Altogether, the final tax package makes a $250 billion investment in America’s working families. Of course, corporations still got more: over $400 billion in undeserved tax favors. Among them are two loopholes that make it easier for multinational firms to stash profits offshore in tax havens. The Active Financing Exception was permanently enshrined in law, while the CFC Look-Through Rule was extended for five years. It was the AFE that helped General Electric to go five straight years without paying any federal income tax and in fact get billions in refunds.

Together, the two tax breaks will cost the American people around $85 billion in lost revenue over the next decade. Alternatively, if we didn’t plow $75 billion of that money back into overstuffed corporate treasuries, we could guarantee preschool for every low-and moderate-income four-year-old in America for ten years.
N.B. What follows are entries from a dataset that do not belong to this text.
-- ==== Sys2Proof/Laws/TreeCodec.lean ====
section
/-! SUPPORT. Sys2Proof/Laws/TreeCodec.lean: what TSER's loop, the tree tokens and TDES's entry and exit can do. -/

namespace Sys2Proof.Machine

/-- TSER's loop with room for every byte (R141). -/
theorem writeTree_run (vs : List Byte) (s : State) (hs : s.work.tpos.toNat + vs.length ≤ 8191)
    (hc : 2 + s.work.tpos.toNat + vs.length ≤ s.params.obufCap.toNat) :
    writeTree vs s = .ok { s with
      obuf := Mem.setMany s.obuf (2 + s.work.tpos.toNat) vs
      work := { s.work with tpos := s.work.tpos + BitVec.ofNat 13 vs.length } } := by
  induction vs generalizing s with
  | nil => simp [writeTree]
  | cons v vs ih =>
    simp only [List.length_cons] at hs hc
    have h₁ : ¬ Config.tsizeMax ≤ s.work.tpos.toNat := by simp [Config.tsizeMax]; omega
    have h₂ : memWrite (2 + s.work.tpos.toNat) v s
        = .ok { s with obuf := Mem.set s.obuf (2 + s.work.tpos.toNat) v } := memWrite_ok.2 ⟨by omega, rfl⟩
    have h₃ : (s.work.tpos + 1#13).toNat = s.work.tpos.toNat + 1 := by
      rw [BitVec.toNat_add]; simp; omega
    rw [writeTree, if_neg h₁, h₂, res_bind_ok, ih _ (by simp only; omega) (by simp only; omega)]
    simp only [h₃, Mem.setMany, List.length_cons]
    have h₄ : s.work.tpos + 1#13 + BitVec.ofNat 13 vs.length = s.work.tpos + BitVec.ofNat 13 (vs.length + 1) := by
      rw [BitVec.ofNat_add, BitVec.add_assoc, BitVec.add_comm 1#13]
    rw [h₄, Nat.add_assoc]

/-- TSER's loop where a byte does not fit OBUF before the size limit is met (R141). -/
theorem writeTree_alloc (vs : List Byte) (s : State) (hs : s.params.obufCap.toNat < 2 + 8191)
    (ht : s.work.tpos.toNat ≤ 8191) (hc : s.params.obufCap.toNat < 2 + s.work.tpos.toNat + vs.length)
    (hr : 2 + s.work.tpos.toNat ≤ s.params.obufCap.toNat ∨ (s.work.tpos.toNat < 8191 ∧ vs ≠ [])) :
    writeTree vs s = .error .allocationFailure := by
  induction vs generalizing s with
  | nil =>
    exfalso
    simp at hc hr
    omega
  | cons v vs ih =>
    simp only [List.length_cons] at hc
    have h₁ : ¬ Config.tsizeMax ≤ s.work.tpos.toNat := by simp [Config.tsizeMax]; omega
    rw [writeTree, if_neg h₁]
    by_cases hw : 2 + s.work.tpos.toNat < s.params.obufCap.toNat
    · have h₃ : (s.work.tpos + 1#13).toNat = s.work.tpos.toNat + 1 := by
        rw [BitVec.toNat_add]; simp; omega
      rw [memWrite_ok.2 ⟨hw, rfl⟩, res_bind_ok]
      exact ih _ hs (by simp only; omega) (by simp only; omega) (.inl (by simp only; omega))
    · rw [memWrite_error.2 ⟨by omega, rfl⟩, res_bind_error]

/-- TSER's loop where the size limit is met (R141). -/
theorem writeTree_size (vs : List Byte) (s : State) (hs : 2 + 8191 ≤ s.params.obufCap.toNat)
    (ht : s.work.tpos.toNat ≤ 8191) (hc : 8191 < s.work.tpos.toNat + vs.length) :
    writeTree vs s = .error .unsupportedTreeSize := by
  induction vs generalizing s with
  | nil => simp at hc; omega
  | cons v vs ih =>
    simp only [List.length_cons] at hc
    rw [writeTree]
    by_cases h : s.work.tpos.toNat = 8191
    · rw [if_pos (by simp [Config.tsizeMax, h])]
    · have h₁ : ¬ Config.tsizeMax ≤ s.work.tpos.toNat := by simp [Config.tsizeMax]; omega
      have h₃ : (s.work.tpos + 1#13).toNat = s.work.tpos.toNat + 1 := by
        rw [BitVec.toNat_add]; simp; omega
      rw [if_neg h₁, memWrite_ok.2 ⟨by omega, rfl⟩, res_bind_ok]
      exact ih _ hs (by simp only; omega) (by simp only; omega)

/-- A serialized tree has at least one byte. -/
theorem ser_ne_nil (t : Tree) : t.ser ≠ [] := by
  cases t <;> simp [Tree.ser]
  split <;> simp

/-- Everything a leaf token can do. -/
theorem leafOf_ok {k : Nat} {sym : Byte} {s t : State} :
    leafOf k sym s = .ok t ↔ tokenFits k s = true ∧ t = { s with
      tree := (closeSubtree (.leaf sym) s.work.tstack).1.or s.tree
      work := { s.work with
        tpos := s.work.tpos + BitVec.ofNat 13 k, tstack := (closeSubtree (.leaf sym) s.work.tstack).2 } } := by
  unfold leafOf
  split
  · rename_i h
    cases hr : (closeSubtree (.leaf sym) s.work.tstack).1 <;> simp [h, hr, eq_comm]
  · simp_all

theorem leafOf_error {k : Nat} {sym : Byte} {s : State} {e : ErrKind} :
    leafOf k sym s = .error e ↔ tokenFits k s = false ∧ e = .malformedTree := by
  by_cases h : tokenFits k s = true <;> simp [leafOf, h, eq_comm]

/-- Everything a node token can do. -/
theorem nodeToken_ok {s t : State} :
    nodeToken s = .ok t ↔ tokenFits 1 s = true ∧ t = { s with
      work := { s.work with tpos := s.work.tpos + 1#13, tstack := .left :: s.work.tstack } } := by
  by_cases h : tokenFits 1 s = true <;> simp [nodeToken, h, eq_comm]

theorem nodeToken_error {s : State} {e : ErrKind} :
    nodeToken s = .error e ↔ tokenFits 1 s = false ∧ e = .malformedTree := by
  by_cases h : tokenFits 1 s = true <;> simp [nodeToken, h, eq_comm]

/-- What a token's size bound says. -/
theorem tokenFits_iff {k : Nat} {s : State} :
    tokenFits k s = true ↔ s.work.tstack ≠ [] ∧ s.work.tpos.toNat + k ≤ s.hdr.tsize.toNat := by
  simp [tokenFits]

/-- Closing a subtree empties the stack only by completing the root. -/
theorem closeSubtree_empty (t : Tree) (fs : List Frame) (h : (closeSubtree t fs).2 = []) :
    (closeSubtree t fs).1.isSome = true := by
  induction fs generalizing t with
  | nil => simp [closeSubtree]
  | cons f fs ih =>
    cases f with
    | root => simp [closeSubtree]
    | left => simp [closeSubtree] at h
    | right l => exact ih _ h

/-- Everything TDES's entry can do (R147). -/
theorem treeEntry_ok {s t : State} :
    treeEntry s = .ok t ↔ s.status.tszV = true ∧ s.srcLen.toNat ≤ s.params.ibufCap.toNat ∧
      2 + s.hdr.tsize.toNat ≤ s.srcLen.toNat ∧
      t = { s with work := { s.work with tpos := 0#13, tstack := [.root] } } := by
  by_cases h : s.srcLen.toNat < 2 + s.hdr.tsize.toNat
  · have h' : ¬ 2 + s.hdr.tsize.toNat ≤ s.srcLen.toNat := by omega
    simp [treeEntry, res_bind_eq_ok, h, h']
  · have h' : 2 + s.hdr.tsize.toNat ≤ s.srcLen.toNat := by omega
    simp [treeEntry, res_bind_eq_ok, h, h', eq_comm (a := t)]

/-- Everything TDES's exit can do (R148). -/
theorem treeExit_ok {s t : State} :
    treeExit s = .ok t ↔ s.work.tstack = [] ∧ s.work.tpos = s.hdr.tsize ∧
      t = { s with status := s.status.afterTdes } := by
  by_cases h₁ : s.work.tstack = [] <;> by_cases h₂ : s.work.tpos = s.hdr.tsize <;>
    simp [treeExit, h₁, h₂, eq_comm (a := t)]

theorem treeExit_error {s : State} {e : ErrKind} :
    treeExit s = .error e ↔ (s.work.tstack ≠ [] ∨ s.work.tpos ≠ s.hdr.tsize) ∧ e = .malformedTree := by
  by_cases h₁ : s.work.tstack = [] <;> by_cases h₂ : s.work.tpos = s.hdr.tsize <;>
    simp [treeExit, h₁, h₂, eq_comm (a := e)]

end Sys2Proof.Machine
end

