theorem treeExit_reaches (whole : Bool) {s₀ s : State} (hw : Within s₀ s) :
    Reaches (goOn s (afterTree whole) (treeExit s)) (endWith s₀ (treeExit s >>= thenStream whole)) := by
  cases h : treeExit s with
  | error e =>
    rw [goOn_error hw]
    exact .refl _
  | ok t =>
    obtain ⟨-, -, rfl⟩ := treeExit_ok.1 h
    exact afterTree_reaches whole ⟨hw.script_nil, hw.raises⟩

/-- A tree token takes at least one byte (R96, R145). -/
theorem treeToken_tpos {s t : State} (h : treeToken s = .ok t) : s.work.tpos.toNat < t.work.tpos.toNat := by
  have leaf {k : Nat} {sym : Byte} (hk : 0 < k) (hl : leafOf k sym s = .ok t) :
      s.work.tpos.toNat < t.work.tpos.toNat := by
    obtain ⟨hf, rfl⟩ := leafOf_ok.1 hl
    obtain ⟨-, hf⟩ := tokenFits_iff.1 hf
    have := s.hdr.tsize.isLt
    simp only [BitVec.toNat_add, BitVec.toNat_ofNat]
    omega
  unfold treeToken at h
  split at h
  · exact leaf (by omega) h
  · obtain ⟨hf, rfl⟩ := nodeToken_ok.1 h
    obtain ⟨-, hf⟩ := tokenFits_iff.1 hf
    have := s.hdr.tsize.isLt
    simp only [BitVec.toNat_add, BitVec.toNat_ofNat]
    omega
  · exact leaf (by omega) h
  · cases h

/-- With no declared byte left there is no token (R148). -/
theorem treeToken_exhausted {s : State} (h : s.hdr.tsize.toNat ≤ s.work.tpos.toNat) :
    treeToken s = .error .malformedTree := by
  have hb : treeBytes s = [] := by simp [treeBytes, Nat.sub_eq_zero_of_le h]
  simp [treeToken, hb, decode, decodeToken]

/-- A subtree is expected and no declared byte is left: the tree is malformed, however many tokens may still be read. -/
theorem readTree_exhausted (fuel : Nat) {s : State} (hs : s.work.tstack ≠ [])
    (h : s.hdr.tsize.toNat ≤ s.work.tpos.toNat) : (readTree fuel s >>= treeExit) = .error .malformedTree := by
  cases fuel with
  | zero => exact treeExit_error.2 ⟨.inl hs, rfl⟩
  | succ fuel => simp [readTree, hs, treeToken_exhausted h]

/-- Nothing more is read once the root is complete (R145). -/
theorem readTree_complete (fuel : Nat) {s : State} (hs : s.work.tstack = []) : readTree fuel s = .ok s := by
  cases fuel <;> simp [readTree, hs]

/-- Where no token follows, the exit gives TDES's answer. -/
theorem readTree_exit_of_not_tokensLeft (fuel : Nat) {s : State} (h : s.tokensLeft = false) :
    (readTree fuel s >>= treeExit) = treeExit s := by
  by_cases hs : s.work.tstack = []
  · rw [readTree_complete fuel hs, res_bind_ok]
  · have ht : s.hdr.tsize.toNat ≤ s.work.tpos.toNat := by
      by_contra hn
      exact absurd (State.tokensLeft_iff.2 ⟨hs, by omega⟩) (by simp [h])
    rw [readTree_exhausted fuel hs ht, treeExit_error.2 ⟨.inl hs, rfl⟩]

/-- The tokens one by one are TDES's reading of the rest of the tree, its exit, and inside DECOMP the stream. Each token
takes a byte, so the declared bytes left bound their number. -/
theorem treePosition_reaches (whole : Bool) {s₀ : State} (fuel : Nat) {s : State} (hw : Within s₀ s)
    (hs : s.work.tstack ≠ []) (hf : s.hdr.tsize.toNat ≤ s.work.tpos.toNat + fuel) :
    Reaches (s.atJob (.tree whole)) (endWith s₀ (readTree fuel s >>= treeExit >>= thenStream whole)) := by
  induction fuel generalizing s with
  | zero =>
    refine .item hw.script_nil (by simp) (engineStep_tree whole s) ?_
    rw [treeToken_exhausted hf, goOn_error hw, readTree_exhausted 0 hs hf]
    exact .refl _
  | succ fuel ih =>
    refine .item hw.script_nil (by simp) (engineStep_tree whole s) ?_
    rw [readTree, if_neg (by simpa using hs)]
    cases ht : treeToken s with
    | error e =>
      rw [goOn_error hw]
      exact .refl _
    | ok t =>
      have hfr := treeToken_frame ht
      have hw' := hfr.within hw
      show Reaches (settleTree whole t) (endWith s₀ (readTree fuel t >>= treeExit >>= thenStream whole))
      rw [settleTree_eq]
      cases hl : t.tokensLeft with
      | true =>
        have hp := treeToken_tpos ht
        have hh : t.hdr = s.hdr := by rw [hfr.rest]
        exact ih hw' (State.tokensLeft_iff.1 hl).1 (by rw [hh]; omega)
      | false =>
        rw [readTree_exit_of_not_tokensLeft fuel hl]
        exact treeExit_reaches whole hw'
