/-- The instructions and events, in the order of spec/opcode_table.json. -/
inductive Instr where
  -- integer and address (R99-R112)
  | iadd (o : Alu3) (sat : Bool)
  | isub (o : Alu3) (sat : Bool)
  | imul (o : Alu3) (sat : Bool)
  | imulhi (o : Alu3)
  | imad (o : Alu4) (sat : Bool)
  | idiv (o : Alu3)
  | irem (o : Alu3)
  | imin (o : Alu3)
  | imax (o : Alu3)
  | iabs (o : Alu2) (sat : Bool)
  | ineg (o : Alu2) (sat : Bool)
  | land (o : Alu3)
  | lor (o : Alu3)
  | lxor (o : Alu3)
  | landn (o : Alu3)
  | lnot (o : Alu2)
  | shl (o : Alu3)
  | shr (o : Alu3)
  | sar (o : Alu3)
  | rol (o : Alu3)
  | bfx (o : Alu3)
  | bfi (o : Alu4)
  | popc (o : Alu2)
  | clz (o : Alu2)
  | ctz (o : Alu2)
  | brev (o : Alu2)
  | prmt (o : Alu3) (e : Option Reg)
  | iset (o : Alu3) (k : Cond)
  | pset (c : Ctl) (k : POp) (d a b : Reg)
  | sel (o : Alu3) (sp : Fin 8) (sneg : Bool)
  | mov (o : Alu2)
  | movi (c : Ctl) (ty : Ty) (hi : Bool) (d : Reg) (x : Word)
  | lea (o : AluR) (scale : Fin 5) (bsx : Bool) (x : Word)
  -- floating point (R114-R128)
  | fadd (o : Alu3) (rm : Rm)
  | fsub (o : Alu3) (rm : Rm)
  | fmul (o : Alu3) (rm : Rm)
  | ffma (o : Alu4) (rm : Rm)
  | fmin (o : Alu3)
  | fmax (o : Alu3)
  | fset (o : Alu3) (k : FCond)
  | fclass (o : Alu2) (x : Word)
  | frcp (o : Alu2) (rm : Rm)
  | frsq (o : Alu2) (rm : Rm)
  | fsqrt (o : Alu2) (rm : Rm)
  | fdiv (o : Alu3) (rm : Rm)
  | fexp2 (o : Alu2)
  | flog2 (o : Alu2)
  | fsin (o : Alu2)
  | fcos (o : Alu2)
  | ftanh (o : Alu2)
  | frnd (o : Alu2) (rm : Rm) (exact : Bool)
  | cvt (o : Alu2) (rm : Rm) (sat : Bool) (seed : Option Reg) (st : Ty) (desc : BitVec 20)
  | fdot2 (o : AluR) (rm : Rm)
  | fdot4 (o : AluR) (rm : Rm) (nfd : BitVec 19)
  | fscale (o : AluR) (rm : Rm)
  | fflags (c : Ctl) (k : FfOp) (d : Option Reg) (b : Src)
  -- cross-lane (R129-R135)
  | shfl (o : Alu3) (k : ShMode) (seg : Fin 6)
  | vote (c : Ctl) (k : VoteOp) (d a : Reg)
  | matchv (o : Alu2) (all : Bool)
  | redux (o : Alu2) (k : RedOp) (rm : Rm)
  | scan (o : Alu2) (k : RedOp) (excl : Bool) (rm : Rm)
  | lanemask (c : Ctl) (k : LmKind) (d : Reg)
  -- control (R157-R168)
  | bra (c : Ctl) (off : Word)
  | brd (c : Ctl) (a : Reg) (pneg : Bool) (off : Word)
  | brx (c : Ctl) (a : Reg)
  | call (c : Ctl) (d : Reg) (off : Word)
  | callx (c : Ctl) (d a : Reg)
  | ret (c : Ctl) (a : Reg)
  | retTr (c : Ctl)
  | exit (c : Ctl)
  | yield (c : Ctl) (n : BitVec 16)
  | nop (c : Ctl)
  | waitc (c : Ctl) (m : BitVec 12)
  | ligon (c : Ctl) (a : Reg) (b : Option Reg)
  | ligmap (c : Ctl) (path : Fin 4) (slot : Fin 16) (a b : Reg)
  | ligoff (c : Ctl)
  | trap (c : Ctl) (code : Word)
  | svc (c : Ctl) (a : Reg) (count : Fin 16)
  | brkpt (c : Ctl) (code : Word)
  -- memory (R202-R224)
  | ld (m : MemOp)
  | st (m : MemOp)
  | ldq (m : MemOp)
  | prf (o : HintOp) (l2 : Bool)
  | atom (o : AtomOp) (k : AOp) (d : Reg)
  | red (o : AtomOp) (k : AOp)
  | cas (o : AtomOp) (d : Reg)
  | cas2 (o : AtomOp) (d : Reg)
  | atomr (o : AtomOp) (k : AOp) (d : Reg)
  | fence (c : Ctl) (scope : Scope) (ord : Order) (st : BitVec 7) (path : BitVec 5)
  | lease (c : Ctl) (n : BitVec 8)
  | cwb (o : HintOp) (flush : Bool)
  | tkwait (c : Ctl)
  | tkstat (c : Ctl) (d : Reg)
  -- sync (R280, R281)
  | semset (c : Ctl) (scope : Scope) (a : Reg) (n : BitVec 6)
  | seminc (c : Ctl) (scope : Scope) (a : Amt16) (n : BitVec 6)
  | semwait (c : Ctl) (dec : Bool) (d : Option Reg) (a : Reg) (n : BitVec 6)
  | barinit (c : Ctl) (level : Scope) (rmt : Bool) (a : Reg) (n : BitVec 6)
  | bararr (c : Ctl) (level : Scope) (d : Option Reg) (n : BitVec 6) (count : BitVec 10)
  | barwait (c : Ctl) (level : Scope) (a : Reg) (n : BitVec 6)
  | rbararr (c : Ctl) (scope : Scope) (a : Reg) (n : BitVec 4) (count : BitVec 10)
  | cmset (c : Ctl) (scope : Scope) (a : Reg) (m : BitVec 4) (g : BitVec 3)
  | cmclr (c : Ctl) (scope : Scope) (a : Reg) (m : BitVec 4) (g : BitVec 3)
  | cmwait (c : Ctl) (any : Bool) (a : Reg) (m : BitVec 4) (g : BitVec 3)
  -- copy (R296-R302)
  | cpchain (c : Ctl) (ch : Fin 4) (a : Reg)
  | tcopy (c : Ctl) (ch : Fin 4) (a : Reg)
  | cpstat (c : Ctl) (ch : Fin 4) (clr : Bool) (d : Reg)
  | cpabort (c : Ctl) (ch : Fin 4)
  | rwopen (c : Ctl) (slot : Fin 4) (d : Reg) (f n : BitVec 10)
  | rwclose (c : Ctl) (slot : Fin 4)
  -- matrix (R325-R327)
  | obres (c : Ctl) (res : Fin 16) (d a : Reg)
  | obfree (c : Ctl) (res : Fin 16)
  | obset (c : Ctl) (res : Fin 16) (a : Reg)
  | thand (c : Ctl) (h res : Fin 16) (col unbind : Bool) (a b : Reg)
  | mma (o : MxOp)
  | mmas (o : MxOp)
  | accz (o : MxOp)
  | accld (o : MxOp)
  | accdrain (o : MxOp) (rm : Rm) (sat : Bool) (seed : Option Reg)
  | accmx (o : MxOp) (rm : Rm) (seed : Option Reg)
  | mxstat (c : Ctl) (sel : Fin 4) (clr : Bool) (d : Reg)
  -- nib (R350-R355)
  | nbind (c : Ctl) (nib : Fin 4) (a : Reg) (semen : Bool) (sem : BitVec 6)
  | nunbind (c : Ctl) (nib : Fin 4)
  | ngrant (c : Ctl) (nib : Fin 4) (rdr : Bool) (a : Reg) (count : Fin 16)
  | nstat (c : Ctl) (nib : Fin 4) (sel : Fin 3) (clr : Bool) (d : Reg) (a : Option Reg)
  | nldc (m : MemOp)
  | nabort (c : Ctl) (nib : Fin 4) (a : Option Reg)
  -- access slice (R148)
  | amov (d : Fin 16) (a : XSrc)
  | aadd (d a : Fin 16) (b : XSrc)
  | aloop (a : Fin 16) (off : Word)
  | aldq (q a b : Fin 16) (off : Word)
  | astq (q a b : Fin 16) (off : Word)
  | aend
  -- system (R397-R399)
  | csrr (c : Ctl) (d : Reg) (n : BitVec 12)
  | csrw (c : Ctl) (a : Reg) (n : BitVec 12)
  | tlbinv (c : Ctl) (kind : Fin 3) (pkg : Bool) (a : Option Reg) (pasid : BitVec 20)
  | rmapinv (c : Ctl) (a : Reg) (count : BitVec 16)
  | ctxsave (c : Ctl) (d a : Reg) (slot : BitVec 5)
  | ctxload (c : Ctl) (d a : Reg)
  | dbghalt (c : Ctl)
  | dbgres (c : Ctl)
  -- issue, frontier and traps
  | clauseFetch (core slot : Nat)
  | stallExpiry (core slot : Nat)
  | yieldHoldExpiry (core slot : Nat)
  | watchdog (core slot : Nat)
  | frontierSpill (core slot : Nat)
  | frontierRefill (core slot : Nat)
  | spilledMerge (core slot : Nat)
  | frontierSpillFault (core slot : Nat) (repair : Bool)
  | trapEntry (core slot : Nat)
  | trapEscalation (core slot : Nat)
  | longLatencyComplete (core slot op : Nat)
  | storeAck (core slot id : Nat)
  -- translation and tickets
  | faultTicket (core miss : Nat)
  | busyRetry (core miss : Nat)
  | pageService (die index : Nat)
  | replayNotice (core : Nat) (tid : Word)
  | ticketFailure (core : Nat) (tid : Word) (status : BitVec 4)
  | pageHoldExpiry (die index : Nat)
  | ticketStatusQuery (core : Nat) (tid : Word)
  | linklostTimeout (core : Nat) (tid : Word)
  | ticketQueryAnswer (core : Nat) (tid : Word) (ans : TkAnswer)
  | atsTranslationRequest (die : Nat)
  | atsCompletion (die : Nat) (ans : AtsAnswer)
  | priPageRequest (die : Nat)
  | prgSuccess (die group : Nat)
  | prgInvalidRequest (die group : Nat)
  | prgResponseFailure (die group : Nat)
  | priStopMarker (pasid : BitVec 20)
  | atsInvalidateRequest (pasid : BitVec 20) (va : Dword) (size : Nat)
  | globalInvalidate (va : Dword) (size : Nat)
  -- coherence
  | idleAdvance (core : Nat)
  | ltlimAdvance (die : Nat)
  | heldWriteRelease (die : Nat)
  | scrubVisit (die : Nat)
  | l2Eviction (die line : Nat)
  | directoryRequest (die line : Nat) (kind : DirKind)
  | directoryRetry (die line : Nat)
  | goMessage (line : Nat)
  | reservationTimeout (line : Nat)
  | writeback (die line : Nat)
  | forward (line : Nat)
  | invalidation (die line : Nat)
  | backInvalidateSnoop (line : Nat)
  | hostAccess (r : HostReq)
  | cxlCacheSnoop (hpa : Nat)
  -- sync unit, copy channels, matrix engine
  | barrierArrival (index : Nat)
  | syncWrite (core : Nat)
  | copyRecordRead (core ch : Nat)
  | copyRow (core ch row : Nat)
  | chunkSignal (core ch chunk : Nat)
  | recordCompletion (core ch : Nat)
  | inboundWindowWrite (core : Nat)
  | matrixEntryStart (core : Nat) (drain : Bool)
  | matrixEntryComplete (core : Nat) (drain : Bool)
  | governorRelease (core : Nat)
  -- nibs
  | nbindComplete (core nib : Nat)
  | strokeStore (core : Nat)
  | strokeLoad (core : Nat)
  | fillLimitExpiry (core nib slot : Nat)
  | nibPass (core : Nat)
  | nibApplicationDone (core : Nat)
  | traceLoad (core : Nat)
  | waitLimitExpiry (core nib index : Nat)
  | consume (core : Nat)
  -- graphs and placement
  | submit (die : Nat)
  | gangPlacement (graph node : Nat) (p : Place)
  | gridPlacement (graph node : Nat) (ps : List Place)
  | placementWaitExpiry (graph node : Nat) (quads : List (Fin 4 × Fin 24))
  | workgroupRetirement (core wg : Nat)
  | taskRetirement (graph node : Nat)
  | successorDecrement (die : Nat)
  | condNode (graph node : Nat)
  | whileNode (graph node : Nat)
  -- scribe services
  | mailboxServe (core : Nat)
  | alloc (die : Nat)
  | free (die : Nat)
  | hostmsg (core : Nat)
  | abort (core : Nat)
  | systemCallRing (die : Nat)
  | svcReply (core : Nat)
  -- host messages
  | preempt
  | arenaRegister
  | arenaRemove
  | rootcap
  | twinConfigure
  | twinDissolve
  | mode
  | modeChange (func : Fin 5)
  | podbarAllot
  | podbarRelease
  | h2dBell (v : Word)
  | h2dEntryRecheck
  | h2dRingConfig (size : Bool) (v : Dword)
  | d2hRingConfig (size : Bool) (v : Dword)
  | d2hAck (v : Word)
  | d2hWrite
  | hostLinkLoss (unacked : Nat)
  | hostLinkReturn (width speed : Fin 4)
  -- pod links
  | flitReceive (port : Fin 15) (flit : BitVec 2048)
  | nak (port : Fin 15) (lseq : BitVec 12)
  | endToEndAck (st : StreamId) (eseq : Word)
  | endToEndAckTimer (st : StreamId)
  | endToEndResend (st : StreamId)
  | retrain (port : Fin 15) (lanes : Byte) (speed : Fin 3)
  | linkView (port : Fin 15) (rec : BitVec 128)
  | viewAck (port : Fin 15) (crcs : BitVec 128)
  | viewTimeout (port : Fin 15)
  | podLinkDown (port : Fin 15)
  | dirtyLineOffer (die line : Nat)
  | dirtyLineDrop (die line : Nat)
  | homeLinePoison (line : Nat)
  | unreachableAccessTimeout (index : Nat)
  -- twins
  | digestReceive (pasid : BitVec 20) (agent : Nat) (batch : Nat) (digest : Dword)
  | partnerLostTimeout (pasid : BitVec 20)
  | outsideReadData (index : Nat) (data : List Byte)
  -- device
  | reset (r : ResetIn)
  | govbDecrease (die : Fin 4)
  | govbIncrease (die : Fin 4)
  | thermalTrip (die : Fin 4)
  | sensorRefresh (r : Reading)
  | getVersion
  | getCapabilities
  | negotiateAlgorithms (asym hash : Word)
  | getDigests
  | getCertificate (slot : Fin 8) (offset length : BitVec 16)
  | challenge (slot : Fin 8) (nonce : BitVec 256)
  | getMeasurements (index : Byte)
  | spdmUnsupportedRequest (code : Byte)
  | errstatRead
  | a2dBell (v : Word)
  | d2aAck (v : Word)
  | faultans
  | readyans
  | allocans
  | viewans
  | viewAnswerTimeout (port : Fin 15)
  | containans
  | assistRequestWrite
  | registerWrite (off : BitVec 12) (v : Dword)
  | bisnpResponse (line : Nat) (dirty : Option (BitVec 1024))
  | uncorrectableSoftError (g : Granule)
  | singleBitEccRepair (source : BitVec 16) (pa : Nat)
  | dieToDieRingFailure
  | directoryUncorrectableError (die : Fin 4)
  | mappingRequest (r : MapReq)
  | addressSpaceDestruction (pasid : BitVec 20)
  | nibBindRequest (core : Nat) (nib : Fin 4) (pasid : BitVec 20) (va : Dword) (cls : Fin 4)
  | yieldCcHoldExpiry (core slot : Nat)
deriving DecidableEq, Repr

end Sys2Proof
end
Another gratuitous gift called Bonus Depreciation – originally intended as a recession fighter, and not even good at that – will go on for another six years, losing $28 billion in corporate tax revenue. Congress should not be making any corporate tax loopholes permanent or even temporarily extending them. It should be closing them.

Over the past half-decade of budget austerity, American families have withstood $2.7 trillion in spending cuts in everything from senior nutrition to college financial aid to affordable housing. America’s corporations haven’t contributed a nickel in extra tax revenue. Moreover, while corporations enjoy record profits, workers continue to struggle in a slow economy.

Working families need a hand. Corporations don’t need handouts. We have a long way to go towards the day when corporations routinely pay their fair share of taxes and families and communities get the public services they deserve. It may sound like a Christmas miracle today, but we can get there.